*PROVIDED DATA:*
------------------------------------------------------------------------

-- ==== Sys2Proof/Laws/Frame1.lean ====
section
/-!
SUPPORT. Sys2Proof/Laws/Frame1.lean: the parts of the state that each operation may write, part 1 of 7, in the order in which the
operations call each other. One lemma an operation: a frame goes through it.
-/

namespace Sys2Proof.Machine

theorem Frame.putReg {m : Nat} {s u : State} {x1 x2 : ℕ} (k : 0x10 ||| m = m) : Frame m s (State.putReg u x1 x2) ↔ Frame m s u := by
  refine Frame.thru (m := 0x10) ?_ k
  unfold State.putReg
  simp (disch := decide) only [↓Frame.setRegs, Frame.refl]

theorem Frame.emit {m : Nat} {s u : State} {x1 : Output} (k : 0x800 ||| m = m) : Frame m s (State.emit u x1) ↔ Frame m s u := by
  refine Frame.thru (m := 0x800) ?_ k
  unfold State.emit
  simp (disch := decide) only [↓Frame.setOut, Frame.refl]

theorem Frame.signal {m : Nat} {s u : State} {x1 : ℕ} (k : 0x810 ||| m = m) : Frame m s (State.signal u x1) ↔ Frame m s u := by
  refine Frame.thru (m := 0x810) ?_ k
  unfold State.signal
  simp (disch := decide) only [↓Frame.emit, ↓Frame.putReg, ↓Frame.ite, Frame.refl, ite_self]

theorem Frame.raise {m : Nat} {s u : State} {x1 : ℕ × ℕ} (k : 0x850 ||| m = m) : Frame m s (State.raise u x1) ↔ Frame m s u := by
  refine Frame.thru (m := 0x850) ?_ k
  unfold State.raise
  simp (disch := decide) only [↓Frame.setIrq, ↓Frame.signal, ↓Frame.ite, Frame.refl, ite_self]

theorem Frame.ofLostEvent {m : Nat} {s u : State} {x1 : ℕ} (k : 0x8d0 ||| m = m) : Frame m s (lostEvent u x1) ↔ Frame m s u := by
  refine Frame.thru (m := 0x8d0) ?_ k
  unfold lostEvent
  repeat' (first | simp (disch := decide) only [↓Frame.raise, ↓Frame.setLedger, ↓Frame.ite, Frame.refl, ite_self] | split)

theorem Frame.count {m : Nat} {s u : State} {x1 : ℕ} {x2 : optParam ℕ 1} (k : 0x10 ||| m = m) : Frame m s (State.count u x1 x2) ↔ Frame m s u := by
  refine Frame.thru (m := 0x10) ?_ k
  unfold State.count
  simp (disch := decide) only [↓Frame.putReg, Frame.refl]

theorem Frame.mirrorSend {m : Nat} {s u : State} {x1 : ℕ} {x2 : List Byte} (k : 0x10000810 ||| m = m) : Frame m s (State.mirrorSend u x1 x2) ↔ Frame m s u := by
  refine Frame.thru (m := 0x10000810) ?_ k
  unfold State.mirrorSend
  simp (disch := decide) only [↓Frame.count, ↓Frame.emit, ↓Frame.setSlv, ↓Frame.ite, Frame.refl, ite_self]

theorem Frame.mirrorRecord {m : Nat} {s u : State} (k : 0x10000810 ||| m = m) : Frame m s (State.mirrorRecord u) ↔ Frame m s u := by
  refine Frame.thru (m := 0x10000810) ?_ k
  unfold State.mirrorRecord
  repeat' (first | simp (disch := decide) only [↓Frame.mirrorSend, Frame.refl] | split)

theorem Frame.stageEvent {m : Nat} {s u : State} {x1 : LedgerSt} {x2 x3 : ℕ} {x4 : List Byte} {x5 : Bool} (k : 0x100008d0 ||| m = m) : Frame m s (State.stageEvent u x1 x2 x3 x4 x5) ↔ Frame m s u := by
  refine Frame.thru (m := 0x100008d0) ?_ k
  unfold State.stageEvent
  simp (disch := decide) only [↓Frame.mirrorRecord, ↓Frame.ofLostEvent, ↓Frame.setLedger, ↓Frame.ite, Frame.refl, ite_self]

theorem Frame.event {m : Nat} {s u : State} {x1 x2 : ℕ} {x3 : List Byte} (k : 0x100008d0 ||| m = m) : Frame m s (State.event u x1 x2 x3) ↔ Frame m s u := by
  refine Frame.thru (m := 0x100008d0) ?_ k
  unfold State.event
  repeat' (first | simp (disch := decide) only [↓Frame.setLedger, ↓Frame.stageEvent, ↓Frame.ite, Frame.refl] | split)

theorem Frame.domainEvent {m : Nat} {s u : State} {x1 x2 x3 x4 : ℕ} (k : 0x100008d0 ||| m = m) : Frame m s (State.domainEvent u x1 x2 x3 x4) ↔ Frame m s u := by
  refine Frame.thru (m := 0x100008d0) ?_ k
  unfold State.domainEvent
  simp (disch := decide) only [↓Frame.event, ↓Frame.ite, Frame.refl, ite_self]

theorem Frame.drive {m : Nat} {s u : State} {x1 : Ball} {x2 : Bool} (k : 0x800 ||| m = m) : Frame m s (State.drive u x1 x2) ↔ Frame m s u := by
  refine Frame.thru (m := 0x800) ?_ k
  unfold State.drive
  simp (disch := decide) only [↓Frame.emit, ↓Frame.ite, Frame.refl, ite_self]

theorem Frame.timeLeaves {m : Nat} {s u : State} (k : 0x2800 ||| m = m) : Frame m s (State.timeLeaves u) ↔ Frame m s u := by
  refine Frame.thru (m := 0x2800) ?_ k
  unfold State.timeLeaves
  repeat' (first | simp (disch := first | decide | rfl | (intros; simp (disch := first | decide | rfl | (intros; simp (disch := decide) only [↓Frame.drive, ↓Frame.setTime, ↓Frame.ite, ↓Frame.foldl, ↓Frame.foldlFst, Frame.refl, ite_self, ok, refuse, apply_ite CmdResult.state, apply_ite Prod.fst, apply_ite Prod.snd])) only [↓Frame.drive, ↓Frame.setTime, ↓Frame.ite, ↓Frame.foldl, ↓Frame.foldlFst, Frame.refl, ite_self, ok, refuse, apply_ite CmdResult.state, apply_ite Prod.fst, apply_ite Prod.snd])) only [↓Frame.drive, ↓Frame.setTime, ↓Frame.ite, ↓Frame.foldl, Frame.refl, ite_self] | split)

theorem Frame.putLinkState {m : Nat} {s u : State} {x1 x2 : ℕ} (k : 0x10 ||| m = m) : Frame m s (State.putLinkState u x1 x2) ↔ Frame m s u := by
  refine Frame.thru (m := 0x10) ?_ k
  unfold State.putLinkState
  simp (disch := decide) only [↓Frame.putReg, Frame.refl]

theorem Frame.putFld {m : Nat} {s u : State} {x1 : Fld} {x2 : ℕ} (k : 0x10 ||| m = m) : Frame m s (State.putFld u x1 x2) ↔ Frame m s u := by
  refine Frame.thru (m := 0x10) ?_ k
  unfold State.putFld
  simp (disch := decide) only [↓Frame.putReg, Frame.refl]

theorem Frame.putLink {m : Nat} {s u : State} {x1 : ℕ} {x2 : SlvLink} (k : 0x10000010 ||| m = m) : Frame m s (State.putLink u x1 x2) ↔ Frame m s u := by
  refine Frame.thru (m := 0x10000010) ?_ k
  unfold State.putLink
  simp (disch := decide) only [↓Frame.putFld, ↓Frame.setSlv, Frame.refl]

theorem Frame.mirrorLinkDown {m : Nat} {s u : State} {x1 : ℕ} (k : 0x100108d0 ||| m = m) : Frame m s (State.mirrorLinkDown u x1) ↔ Frame m s u := by
  refine Frame.thru (m := 0x100108d0) ?_ k
  unfold State.mirrorLinkDown
  simp (disch := decide) only [↓Frame.count, ↓Frame.event, ↓Frame.putFld, ↓Frame.raise, ↓Frame.setPair, ↓Frame.setSlv, ↓Frame.ite, Frame.refl, ite_self]

theorem Frame.linkLost {m : Nat} {s u : State} {x1 x2 : ℕ} (k : 0x100108d0 ||| m = m) : Frame m s (State.linkLost u x1 x2) ↔ Frame m s u := by
  refine Frame.thru (m := 0x100108d0) ?_ k
  unfold State.linkLost
  simp (disch := decide) only [↓Frame.count, ↓Frame.event, ↓Frame.mirrorLinkDown, ↓Frame.putFld, ↓Frame.putLink, ↓Frame.putLinkState, ↓Frame.raise, ↓Frame.ite, Frame.refl, ite_self]

theorem Frame.linksLost {m : Nat} {s u : State} (k : 0x100108d0 ||| m = m) : Frame m s (State.linksLost u) ↔ Frame m s u := by
  refine Frame.thru (m := 0x100108d0) ?_ k
  unfold State.linksLost
  repeat' (first | simp (disch := first | decide | rfl | (intros; simp (disch := first | decide | rfl | (intros; simp (disch := decide) only [↓Frame.linkLost, ↓Frame.ite, ↓Frame.foldl, ↓Frame.foldlFst, Frame.refl, ite_self, ok, refuse, apply_ite CmdResult.state, apply_ite Prod.fst, apply_ite Prod.snd])) only [↓Frame.linkLost, ↓Frame.ite, ↓Frame.foldl, ↓Frame.foldlFst, Frame.refl, ite_self, ok, refuse, apply_ite CmdResult.state, apply_ite Prod.fst, apply_ite Prod.snd])) only [↓Frame.foldl, Frame.refl] | split)

theorem Frame.portLost {m : Nat} {s u : State} {x1 x2 : ℕ} (k : 0x100008d0 ||| m = m) : Frame m s (State.portLost u x1 x2) ↔ Frame m s u := by
  refine Frame.thru (m := 0x100008d0) ?_ k
  unfold State.portLost
  simp (disch := decide) only [↓Frame.count, ↓Frame.event, ↓Frame.putFld, ↓Frame.putReg, ↓Frame.raise, Frame.refl]

theorem Frame.portsLost {m : Nat} {s u : State} {x1 : ℕ} (k : 0x100008d0 ||| m = m) : Frame m s (State.portsLost u x1) ↔ Frame m s u := by
  refine Frame.thru (m := 0x100008d0) ?_ k
  unfold State.portsLost
  repeat' (first | simp (disch := first | decide | rfl | (intros; simp (disch := first | decide | rfl | (intros; simp (disch := decide) only [↓Frame.portLost, ↓Frame.putReg, ↓Frame.ite, ↓Frame.foldl, ↓Frame.foldlFst, Frame.refl, ite_self, ok, refuse, apply_ite CmdResult.state, apply_ite Prod.fst, apply_ite Prod.snd])) only [↓Frame.portLost, ↓Frame.putReg, ↓Frame.ite, ↓Frame.foldl, ↓Frame.foldlFst, Frame.refl, ite_self, ok, refuse, apply_ite CmdResult.state, apply_ite Prod.fst, apply_ite Prod.snd])) only [↓Frame.foldl, Frame.refl] | split)

theorem Frame.putDomain {m : Nat} {s u : State} {x1 x2 : ℕ} (k : 0x10 ||| m = m) : Frame m s (State.putDomain u x1 x2) ↔ Frame m s u := by
  refine Frame.thru (m := 0x10) ?_ k
  unfold State.putDomain
  simp (disch := decide) only [↓Frame.putReg, ↓Frame.ite, Frame.refl, ite_self]

theorem Frame.draw {m : Nat} {s u : State} (k : 0x1000 ||| m = m) : Frame m s (State.draw u) ↔ Frame m s u := by
  refine Frame.thru (m := 0x1000) ?_ k
  unfold State.draw
  simp (disch := decide) only [↓Frame.setFreeCount, Frame.refl]

theorem Frame.servoSpan {m : Nat} {s u : State} {x1 : ℕ} (k : 0x10 ||| m = m) : Frame m s (State.servoSpan u x1) ↔ Frame m s u := by
  refine Frame.thru (m := 0x10) ?_ k
  unfold State.servoSpan
  repeat' (first | simp (disch := decide) only [↓Frame.putReg, Frame.refl] | split)

theorem Frame.putPair {m : Nat} {s u : State} {x1 x2 : ℕ} (k : 0x10 ||| m = m) : Frame m s (State.putPair u x1 x2) ↔ Frame m s u := by
  refine Frame.thru (m := 0x10) ?_ k
  unfold State.putPair
  simp (disch := decide) only [↓Frame.putReg, Frame.refl]

theorem Frame.showSwitch {m : Nat} {s u : State} (k : 0x10 ||| m = m) : Frame m s (State.showSwitch u) ↔ Frame m s u := by
  refine Frame.thru (m := 0x10) ?_ k
  unfold State.showSwitch
  repeat' (first | simp (disch := decide) only [↓Frame.putFld, ↓Frame.putPair, Frame.refl] | split)

theorem Frame.decideMode {m : Nat} {s u : State} {x1 : ℕ} (k : 0x110 ||| m = m) : Frame m s (State.decideMode u x1) ↔ Frame m s u := by
  refine Frame.thru (m := 0x110) ?_ k
  unfold State.decideMode
  repeat' (first | simp (disch := decide) only [↓Frame.setDraft, ↓Frame.showSwitch, ↓Frame.ite, Frame.refl, ite_self] | split)

theorem Frame.followConditions {m : Nat} {s u : State} (k : 0x110 ||| m = m) : Frame m s (State.followConditions u) ↔ Frame m s u := by
  refine Frame.thru (m := 0x110) ?_ k
  unfold State.followConditions
  simp (disch := decide) only [↓Frame.decideMode, ↓Frame.ite, Frame.refl, ite_self]

theorem Frame.condition {m : Nat} {s u : State} {x1 : ℕ} {x2 : Bool} (k : 0x110 ||| m = m) : Frame m s (State.condition u x1 x2) ↔ Frame m s u := by
  refine Frame.thru (m := 0x110) ?_ k
  unfold State.condition
  simp (disch := decide) only [↓Frame.followConditions, ↓Frame.putReg, ↓Frame.ite, Frame.refl, ite_self]

theorem Frame.pulsesBegin {m : Nat} {s u : State} (k : 0x200000000 ||| m = m) : Frame m s (State.pulsesBegin u) ↔ Frame m s u := by
  refine Frame.thru (m := 0x200000000) ?_ k
  unfold State.pulsesBegin
  simp (disch := decide) only [↓Frame.setEnergy, Frame.refl]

------------------------------------------------------------------------

*WORK ITEM:* Working through the entries above, copy every line in which "pulsesBegin" is found.

*ANSWER TO THE PROBLEM:*
theorem Frame.pulsesBegin {m : Nat} {s u : State} (k : 0x200000000 ||| m = m) : Frame m s (State.pulsesBegin u) ↔ Frame m s u := by
  unfold State.pulsesBegin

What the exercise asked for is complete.